:: Required work ::
Retype the records below from their first line through the line containing "every statement of", and include nothing else.

+++ Material for the task

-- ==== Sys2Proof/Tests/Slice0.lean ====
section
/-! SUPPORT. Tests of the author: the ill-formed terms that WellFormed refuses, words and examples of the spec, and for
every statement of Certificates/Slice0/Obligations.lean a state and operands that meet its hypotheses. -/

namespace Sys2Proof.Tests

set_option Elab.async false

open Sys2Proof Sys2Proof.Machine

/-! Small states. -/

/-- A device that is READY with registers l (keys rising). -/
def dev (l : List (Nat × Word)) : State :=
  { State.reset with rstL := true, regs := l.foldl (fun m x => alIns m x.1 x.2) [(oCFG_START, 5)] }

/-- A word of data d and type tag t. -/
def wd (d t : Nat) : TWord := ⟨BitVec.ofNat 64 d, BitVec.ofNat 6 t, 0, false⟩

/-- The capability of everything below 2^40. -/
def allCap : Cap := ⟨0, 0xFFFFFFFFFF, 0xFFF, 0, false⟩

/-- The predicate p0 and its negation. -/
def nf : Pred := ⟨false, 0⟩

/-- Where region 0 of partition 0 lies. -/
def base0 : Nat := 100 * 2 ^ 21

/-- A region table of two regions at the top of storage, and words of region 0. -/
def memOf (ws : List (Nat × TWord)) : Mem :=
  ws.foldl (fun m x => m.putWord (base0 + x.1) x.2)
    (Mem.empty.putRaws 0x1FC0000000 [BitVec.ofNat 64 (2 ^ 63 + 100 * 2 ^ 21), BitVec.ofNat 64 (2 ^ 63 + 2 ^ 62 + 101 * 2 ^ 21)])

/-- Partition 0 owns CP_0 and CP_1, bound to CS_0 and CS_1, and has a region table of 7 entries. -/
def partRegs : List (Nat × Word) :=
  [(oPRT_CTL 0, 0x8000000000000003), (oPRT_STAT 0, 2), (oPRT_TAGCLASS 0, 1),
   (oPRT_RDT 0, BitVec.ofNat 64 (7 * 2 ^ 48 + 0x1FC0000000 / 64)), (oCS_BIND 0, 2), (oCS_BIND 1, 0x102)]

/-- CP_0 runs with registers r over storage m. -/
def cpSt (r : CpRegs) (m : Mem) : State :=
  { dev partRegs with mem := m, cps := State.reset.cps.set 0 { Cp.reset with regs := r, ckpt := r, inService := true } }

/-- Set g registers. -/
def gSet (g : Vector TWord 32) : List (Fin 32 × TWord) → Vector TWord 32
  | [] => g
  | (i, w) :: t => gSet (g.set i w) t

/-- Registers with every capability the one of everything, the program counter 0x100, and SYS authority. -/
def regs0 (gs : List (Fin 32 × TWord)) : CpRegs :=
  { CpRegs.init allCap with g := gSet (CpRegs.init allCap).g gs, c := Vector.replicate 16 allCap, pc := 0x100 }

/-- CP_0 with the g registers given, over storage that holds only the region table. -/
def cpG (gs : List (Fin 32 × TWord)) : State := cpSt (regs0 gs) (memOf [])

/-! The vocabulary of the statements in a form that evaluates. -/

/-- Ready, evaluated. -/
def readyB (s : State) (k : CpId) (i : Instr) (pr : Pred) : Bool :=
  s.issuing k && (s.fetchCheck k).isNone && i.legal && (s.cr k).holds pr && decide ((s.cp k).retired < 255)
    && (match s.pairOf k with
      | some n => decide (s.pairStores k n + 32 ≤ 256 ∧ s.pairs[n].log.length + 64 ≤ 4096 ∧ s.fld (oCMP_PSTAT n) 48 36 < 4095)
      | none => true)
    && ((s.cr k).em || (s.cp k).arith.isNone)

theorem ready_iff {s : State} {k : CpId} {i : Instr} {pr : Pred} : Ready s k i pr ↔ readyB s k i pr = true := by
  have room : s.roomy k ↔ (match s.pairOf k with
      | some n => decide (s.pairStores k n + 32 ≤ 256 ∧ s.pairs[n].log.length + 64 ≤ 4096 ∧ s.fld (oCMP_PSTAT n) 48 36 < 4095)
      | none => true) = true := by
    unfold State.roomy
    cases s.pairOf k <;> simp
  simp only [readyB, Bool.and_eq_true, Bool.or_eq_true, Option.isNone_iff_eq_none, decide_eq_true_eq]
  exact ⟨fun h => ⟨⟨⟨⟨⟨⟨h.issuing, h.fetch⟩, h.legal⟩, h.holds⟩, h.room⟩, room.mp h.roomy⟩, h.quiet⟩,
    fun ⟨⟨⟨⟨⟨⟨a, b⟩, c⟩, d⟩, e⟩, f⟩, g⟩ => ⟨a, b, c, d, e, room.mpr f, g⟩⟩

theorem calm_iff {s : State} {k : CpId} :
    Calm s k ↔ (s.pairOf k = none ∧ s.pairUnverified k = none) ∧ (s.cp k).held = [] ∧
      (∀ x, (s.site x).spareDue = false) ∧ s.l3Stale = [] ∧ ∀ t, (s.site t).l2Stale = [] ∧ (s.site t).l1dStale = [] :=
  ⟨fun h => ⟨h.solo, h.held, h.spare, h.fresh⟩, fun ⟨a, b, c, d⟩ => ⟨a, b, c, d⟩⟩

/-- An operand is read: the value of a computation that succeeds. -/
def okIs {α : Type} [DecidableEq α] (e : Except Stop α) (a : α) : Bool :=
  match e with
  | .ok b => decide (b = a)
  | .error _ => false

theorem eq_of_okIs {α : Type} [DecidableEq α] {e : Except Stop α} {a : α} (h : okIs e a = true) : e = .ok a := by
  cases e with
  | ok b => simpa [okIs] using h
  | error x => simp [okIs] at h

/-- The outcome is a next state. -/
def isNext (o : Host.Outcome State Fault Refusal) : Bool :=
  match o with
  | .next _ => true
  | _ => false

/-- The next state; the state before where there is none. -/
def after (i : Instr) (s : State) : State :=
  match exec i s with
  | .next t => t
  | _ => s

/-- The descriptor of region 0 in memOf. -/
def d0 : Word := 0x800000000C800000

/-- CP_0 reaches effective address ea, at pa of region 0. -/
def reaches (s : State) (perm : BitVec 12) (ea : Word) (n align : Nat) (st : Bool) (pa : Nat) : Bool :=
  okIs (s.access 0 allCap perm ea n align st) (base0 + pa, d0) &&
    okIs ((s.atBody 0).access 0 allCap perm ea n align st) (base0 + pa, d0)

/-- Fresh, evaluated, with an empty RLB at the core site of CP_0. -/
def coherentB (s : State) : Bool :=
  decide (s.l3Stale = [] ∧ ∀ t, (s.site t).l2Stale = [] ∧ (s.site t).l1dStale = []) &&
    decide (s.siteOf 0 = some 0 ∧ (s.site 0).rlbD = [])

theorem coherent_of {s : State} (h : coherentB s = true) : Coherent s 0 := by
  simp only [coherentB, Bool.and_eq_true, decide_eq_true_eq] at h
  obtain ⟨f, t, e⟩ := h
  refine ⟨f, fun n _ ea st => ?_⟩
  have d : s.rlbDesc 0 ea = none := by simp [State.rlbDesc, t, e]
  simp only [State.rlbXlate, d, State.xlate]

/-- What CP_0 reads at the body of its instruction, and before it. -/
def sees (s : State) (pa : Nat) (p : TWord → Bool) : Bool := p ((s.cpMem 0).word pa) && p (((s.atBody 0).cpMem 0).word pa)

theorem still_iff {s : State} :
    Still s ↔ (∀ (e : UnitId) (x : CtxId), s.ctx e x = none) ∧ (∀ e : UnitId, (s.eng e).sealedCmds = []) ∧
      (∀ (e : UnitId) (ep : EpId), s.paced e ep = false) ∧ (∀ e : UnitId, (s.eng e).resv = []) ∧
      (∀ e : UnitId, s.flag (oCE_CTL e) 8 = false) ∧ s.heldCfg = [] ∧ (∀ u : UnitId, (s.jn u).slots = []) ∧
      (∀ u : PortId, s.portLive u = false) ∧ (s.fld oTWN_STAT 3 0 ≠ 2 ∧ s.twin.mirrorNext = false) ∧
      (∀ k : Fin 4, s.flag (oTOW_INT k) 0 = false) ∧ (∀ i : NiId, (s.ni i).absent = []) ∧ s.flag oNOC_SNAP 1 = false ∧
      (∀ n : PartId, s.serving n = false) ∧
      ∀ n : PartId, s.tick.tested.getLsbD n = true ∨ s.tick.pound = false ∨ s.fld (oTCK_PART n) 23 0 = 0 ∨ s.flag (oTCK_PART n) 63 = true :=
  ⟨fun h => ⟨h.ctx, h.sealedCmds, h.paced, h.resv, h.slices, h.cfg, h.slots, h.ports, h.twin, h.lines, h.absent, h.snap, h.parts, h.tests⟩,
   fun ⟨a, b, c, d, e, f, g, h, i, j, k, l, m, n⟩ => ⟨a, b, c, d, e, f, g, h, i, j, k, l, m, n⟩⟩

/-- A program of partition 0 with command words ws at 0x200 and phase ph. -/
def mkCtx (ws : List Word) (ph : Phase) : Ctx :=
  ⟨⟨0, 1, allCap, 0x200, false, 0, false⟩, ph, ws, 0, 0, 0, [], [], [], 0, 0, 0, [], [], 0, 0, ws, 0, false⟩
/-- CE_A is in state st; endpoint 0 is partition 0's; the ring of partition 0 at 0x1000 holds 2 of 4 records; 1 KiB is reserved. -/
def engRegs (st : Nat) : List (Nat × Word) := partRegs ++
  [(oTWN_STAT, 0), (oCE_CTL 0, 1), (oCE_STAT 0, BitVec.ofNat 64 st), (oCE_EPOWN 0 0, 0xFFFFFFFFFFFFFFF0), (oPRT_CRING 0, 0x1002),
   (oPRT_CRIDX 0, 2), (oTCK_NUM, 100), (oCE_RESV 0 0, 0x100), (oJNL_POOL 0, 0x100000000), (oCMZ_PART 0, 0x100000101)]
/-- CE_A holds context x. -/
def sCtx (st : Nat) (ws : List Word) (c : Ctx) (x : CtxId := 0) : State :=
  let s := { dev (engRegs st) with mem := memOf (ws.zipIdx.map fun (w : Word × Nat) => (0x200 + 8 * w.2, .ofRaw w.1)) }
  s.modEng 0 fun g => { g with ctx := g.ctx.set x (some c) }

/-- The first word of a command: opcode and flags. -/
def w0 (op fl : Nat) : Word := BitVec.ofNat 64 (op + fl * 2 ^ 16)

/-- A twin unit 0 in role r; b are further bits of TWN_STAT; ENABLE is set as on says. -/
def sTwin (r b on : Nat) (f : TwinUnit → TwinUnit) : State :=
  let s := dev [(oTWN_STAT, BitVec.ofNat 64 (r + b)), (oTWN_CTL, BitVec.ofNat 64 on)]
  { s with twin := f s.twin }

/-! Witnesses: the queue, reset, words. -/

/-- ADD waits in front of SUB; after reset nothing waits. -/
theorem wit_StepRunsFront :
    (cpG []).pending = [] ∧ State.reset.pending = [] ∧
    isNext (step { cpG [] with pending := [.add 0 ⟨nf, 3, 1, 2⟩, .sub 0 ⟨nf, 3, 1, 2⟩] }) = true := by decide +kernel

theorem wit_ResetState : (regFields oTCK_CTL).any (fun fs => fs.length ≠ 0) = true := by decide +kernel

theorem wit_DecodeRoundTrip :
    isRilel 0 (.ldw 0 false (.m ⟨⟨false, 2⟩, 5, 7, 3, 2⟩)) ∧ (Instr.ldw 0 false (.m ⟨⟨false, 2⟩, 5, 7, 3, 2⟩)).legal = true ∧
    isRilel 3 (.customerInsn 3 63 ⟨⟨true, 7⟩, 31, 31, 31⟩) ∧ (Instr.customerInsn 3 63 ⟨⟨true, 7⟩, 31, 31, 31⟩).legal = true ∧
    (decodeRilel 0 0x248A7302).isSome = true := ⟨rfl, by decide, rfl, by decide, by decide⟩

++++++

:: Result of the exercise ::
-- ==== Sys2Proof/Tests/Slice0.lean ====
section
/-! SUPPORT. Tests of the author: the ill-formed terms that WellFormed refuses, words and examples of the spec, and for
every statement of Certificates/Slice0/Obligations.lean a state and operands that meet its hypotheses. -/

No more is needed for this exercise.